#### [PROBLEM REQUIREMENTS]
The output should be every line below that includes the word "spall".

━━ ENTRIES PROVIDED ━━

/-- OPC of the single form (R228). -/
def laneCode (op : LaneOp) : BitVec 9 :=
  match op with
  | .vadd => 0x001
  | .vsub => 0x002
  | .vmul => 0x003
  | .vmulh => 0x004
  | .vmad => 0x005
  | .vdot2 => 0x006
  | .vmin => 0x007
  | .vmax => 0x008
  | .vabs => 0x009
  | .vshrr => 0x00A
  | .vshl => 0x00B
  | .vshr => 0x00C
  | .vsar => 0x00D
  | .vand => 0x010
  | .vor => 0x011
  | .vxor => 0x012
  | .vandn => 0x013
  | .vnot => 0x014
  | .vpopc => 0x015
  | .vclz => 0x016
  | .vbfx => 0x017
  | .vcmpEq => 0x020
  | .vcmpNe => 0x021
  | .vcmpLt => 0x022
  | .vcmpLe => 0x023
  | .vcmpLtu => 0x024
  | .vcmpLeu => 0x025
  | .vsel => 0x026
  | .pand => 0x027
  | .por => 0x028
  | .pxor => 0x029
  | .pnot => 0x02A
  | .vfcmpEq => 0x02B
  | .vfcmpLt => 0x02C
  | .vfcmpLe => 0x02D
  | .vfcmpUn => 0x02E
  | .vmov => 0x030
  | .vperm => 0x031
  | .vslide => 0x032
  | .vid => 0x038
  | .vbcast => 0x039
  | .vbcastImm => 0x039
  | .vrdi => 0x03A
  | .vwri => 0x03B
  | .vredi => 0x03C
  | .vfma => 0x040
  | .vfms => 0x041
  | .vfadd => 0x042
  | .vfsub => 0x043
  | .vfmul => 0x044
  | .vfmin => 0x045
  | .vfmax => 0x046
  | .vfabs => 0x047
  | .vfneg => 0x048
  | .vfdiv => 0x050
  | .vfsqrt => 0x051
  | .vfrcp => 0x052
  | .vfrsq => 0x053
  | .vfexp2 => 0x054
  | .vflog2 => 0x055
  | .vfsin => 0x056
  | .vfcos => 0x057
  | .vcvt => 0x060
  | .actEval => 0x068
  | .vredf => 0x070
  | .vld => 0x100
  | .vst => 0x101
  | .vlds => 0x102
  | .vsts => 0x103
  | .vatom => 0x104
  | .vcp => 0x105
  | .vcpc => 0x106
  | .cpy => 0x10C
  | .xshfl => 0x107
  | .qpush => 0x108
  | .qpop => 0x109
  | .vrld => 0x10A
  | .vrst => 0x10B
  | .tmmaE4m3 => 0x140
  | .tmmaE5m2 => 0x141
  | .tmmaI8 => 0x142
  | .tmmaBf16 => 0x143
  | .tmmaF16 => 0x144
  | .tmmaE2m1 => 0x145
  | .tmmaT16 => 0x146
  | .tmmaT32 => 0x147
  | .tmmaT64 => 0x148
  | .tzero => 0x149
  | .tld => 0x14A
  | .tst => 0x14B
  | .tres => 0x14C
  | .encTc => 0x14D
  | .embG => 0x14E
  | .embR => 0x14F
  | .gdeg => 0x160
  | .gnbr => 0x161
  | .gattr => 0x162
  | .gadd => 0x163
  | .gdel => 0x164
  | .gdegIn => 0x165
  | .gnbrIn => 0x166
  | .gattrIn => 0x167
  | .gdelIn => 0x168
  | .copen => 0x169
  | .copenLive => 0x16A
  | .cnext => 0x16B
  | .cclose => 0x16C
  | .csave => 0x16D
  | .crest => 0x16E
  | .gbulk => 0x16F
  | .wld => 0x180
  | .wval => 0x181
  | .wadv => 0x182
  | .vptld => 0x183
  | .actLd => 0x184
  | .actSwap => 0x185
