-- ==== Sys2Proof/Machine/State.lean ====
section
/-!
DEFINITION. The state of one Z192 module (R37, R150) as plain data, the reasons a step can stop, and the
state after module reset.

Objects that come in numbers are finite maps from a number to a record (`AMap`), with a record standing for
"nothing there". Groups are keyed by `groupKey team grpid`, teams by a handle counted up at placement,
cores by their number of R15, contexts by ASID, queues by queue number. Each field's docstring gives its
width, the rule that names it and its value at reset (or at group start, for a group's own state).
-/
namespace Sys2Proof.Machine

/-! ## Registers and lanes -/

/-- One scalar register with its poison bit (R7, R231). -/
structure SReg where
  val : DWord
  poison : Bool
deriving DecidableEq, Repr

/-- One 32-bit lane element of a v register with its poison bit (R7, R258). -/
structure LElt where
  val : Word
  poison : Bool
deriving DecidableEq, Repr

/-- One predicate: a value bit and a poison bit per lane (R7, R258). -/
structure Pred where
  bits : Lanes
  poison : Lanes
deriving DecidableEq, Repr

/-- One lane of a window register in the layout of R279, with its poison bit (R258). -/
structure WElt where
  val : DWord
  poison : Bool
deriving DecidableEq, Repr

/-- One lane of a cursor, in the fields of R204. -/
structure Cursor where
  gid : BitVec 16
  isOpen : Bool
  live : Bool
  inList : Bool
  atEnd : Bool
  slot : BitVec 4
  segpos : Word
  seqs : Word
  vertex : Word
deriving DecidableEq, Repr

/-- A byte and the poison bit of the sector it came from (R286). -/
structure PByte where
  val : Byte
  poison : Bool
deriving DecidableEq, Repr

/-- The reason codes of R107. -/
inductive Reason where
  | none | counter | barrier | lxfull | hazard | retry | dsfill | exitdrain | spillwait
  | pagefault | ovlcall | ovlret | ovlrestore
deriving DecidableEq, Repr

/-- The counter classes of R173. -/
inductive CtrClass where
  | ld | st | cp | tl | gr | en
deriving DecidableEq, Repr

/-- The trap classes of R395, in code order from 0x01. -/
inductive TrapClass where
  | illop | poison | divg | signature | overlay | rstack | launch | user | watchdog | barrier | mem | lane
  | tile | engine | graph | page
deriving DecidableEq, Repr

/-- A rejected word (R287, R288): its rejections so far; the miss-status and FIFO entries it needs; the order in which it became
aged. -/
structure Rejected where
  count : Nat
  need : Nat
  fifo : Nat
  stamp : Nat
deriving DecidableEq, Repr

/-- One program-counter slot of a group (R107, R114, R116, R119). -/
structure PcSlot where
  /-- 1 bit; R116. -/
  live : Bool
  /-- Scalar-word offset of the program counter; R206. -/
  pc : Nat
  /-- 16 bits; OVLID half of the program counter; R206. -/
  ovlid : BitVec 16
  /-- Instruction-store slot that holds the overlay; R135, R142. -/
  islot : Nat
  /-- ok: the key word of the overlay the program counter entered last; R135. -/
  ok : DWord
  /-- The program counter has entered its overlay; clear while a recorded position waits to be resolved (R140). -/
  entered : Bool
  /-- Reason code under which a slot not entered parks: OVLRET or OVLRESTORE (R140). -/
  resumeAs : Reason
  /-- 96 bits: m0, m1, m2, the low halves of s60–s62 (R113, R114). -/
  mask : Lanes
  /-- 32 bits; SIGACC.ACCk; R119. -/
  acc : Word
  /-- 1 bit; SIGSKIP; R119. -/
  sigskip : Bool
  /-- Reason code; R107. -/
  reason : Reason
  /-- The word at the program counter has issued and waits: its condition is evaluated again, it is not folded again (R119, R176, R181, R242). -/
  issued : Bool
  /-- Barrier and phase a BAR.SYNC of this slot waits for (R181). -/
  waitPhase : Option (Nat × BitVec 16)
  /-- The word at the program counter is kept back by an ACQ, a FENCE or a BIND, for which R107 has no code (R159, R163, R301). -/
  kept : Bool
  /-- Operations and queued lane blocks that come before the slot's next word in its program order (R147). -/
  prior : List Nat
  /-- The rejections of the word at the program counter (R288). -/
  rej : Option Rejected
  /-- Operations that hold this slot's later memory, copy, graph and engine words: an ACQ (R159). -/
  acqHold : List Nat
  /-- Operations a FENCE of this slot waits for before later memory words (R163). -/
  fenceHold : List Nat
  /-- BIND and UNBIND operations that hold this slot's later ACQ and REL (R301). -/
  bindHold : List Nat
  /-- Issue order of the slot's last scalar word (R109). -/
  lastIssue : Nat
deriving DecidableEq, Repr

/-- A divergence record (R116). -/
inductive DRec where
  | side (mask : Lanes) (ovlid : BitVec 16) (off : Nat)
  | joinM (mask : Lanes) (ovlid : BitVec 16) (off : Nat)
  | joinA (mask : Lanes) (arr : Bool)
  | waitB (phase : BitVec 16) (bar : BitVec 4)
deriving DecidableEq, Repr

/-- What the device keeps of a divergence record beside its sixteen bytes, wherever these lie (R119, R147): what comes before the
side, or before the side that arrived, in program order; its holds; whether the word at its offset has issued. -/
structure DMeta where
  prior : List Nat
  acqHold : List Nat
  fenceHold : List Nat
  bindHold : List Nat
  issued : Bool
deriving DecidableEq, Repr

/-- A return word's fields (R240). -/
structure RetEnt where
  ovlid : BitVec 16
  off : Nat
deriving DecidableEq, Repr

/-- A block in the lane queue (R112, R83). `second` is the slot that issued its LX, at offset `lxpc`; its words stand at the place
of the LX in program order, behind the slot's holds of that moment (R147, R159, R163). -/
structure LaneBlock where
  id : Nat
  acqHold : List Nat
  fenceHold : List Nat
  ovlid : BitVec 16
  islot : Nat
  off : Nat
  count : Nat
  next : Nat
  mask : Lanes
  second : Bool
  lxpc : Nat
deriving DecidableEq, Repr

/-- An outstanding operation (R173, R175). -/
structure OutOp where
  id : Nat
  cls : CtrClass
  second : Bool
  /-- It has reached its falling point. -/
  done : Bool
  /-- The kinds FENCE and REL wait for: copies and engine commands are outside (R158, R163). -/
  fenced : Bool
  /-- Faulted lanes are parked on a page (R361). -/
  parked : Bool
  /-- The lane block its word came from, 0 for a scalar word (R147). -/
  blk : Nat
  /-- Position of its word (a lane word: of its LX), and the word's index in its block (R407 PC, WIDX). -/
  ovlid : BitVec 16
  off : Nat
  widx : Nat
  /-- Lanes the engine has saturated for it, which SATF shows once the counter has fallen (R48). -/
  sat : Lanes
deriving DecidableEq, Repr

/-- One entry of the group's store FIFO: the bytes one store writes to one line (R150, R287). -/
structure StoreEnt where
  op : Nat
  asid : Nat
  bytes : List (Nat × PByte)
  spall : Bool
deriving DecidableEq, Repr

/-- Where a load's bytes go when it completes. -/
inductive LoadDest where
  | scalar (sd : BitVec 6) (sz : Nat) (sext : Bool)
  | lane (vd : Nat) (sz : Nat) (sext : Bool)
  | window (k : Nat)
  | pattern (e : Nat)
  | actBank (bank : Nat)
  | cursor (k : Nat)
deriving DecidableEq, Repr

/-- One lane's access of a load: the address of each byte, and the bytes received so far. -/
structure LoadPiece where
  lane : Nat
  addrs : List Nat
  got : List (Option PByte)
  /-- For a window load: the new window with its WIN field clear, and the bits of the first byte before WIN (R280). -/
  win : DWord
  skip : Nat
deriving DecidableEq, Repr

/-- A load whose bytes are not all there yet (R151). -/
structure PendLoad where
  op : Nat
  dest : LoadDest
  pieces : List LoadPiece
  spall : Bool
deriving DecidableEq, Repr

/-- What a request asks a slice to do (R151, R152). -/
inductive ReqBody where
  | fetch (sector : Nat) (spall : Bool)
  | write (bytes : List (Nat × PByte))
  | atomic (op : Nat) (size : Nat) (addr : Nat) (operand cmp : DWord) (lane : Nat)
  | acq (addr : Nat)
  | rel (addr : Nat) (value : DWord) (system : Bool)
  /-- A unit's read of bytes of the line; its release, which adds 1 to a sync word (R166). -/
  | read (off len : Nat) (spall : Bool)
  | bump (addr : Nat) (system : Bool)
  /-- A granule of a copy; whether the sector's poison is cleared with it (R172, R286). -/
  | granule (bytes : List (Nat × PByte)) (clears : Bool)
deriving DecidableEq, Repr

━━━

#### [PROBLEM SOLUTION]
  spall : Bool
  spall : Bool
  | fetch (sector : Nat) (spall : Bool)
  | read (off len : Nat) (spall : Bool)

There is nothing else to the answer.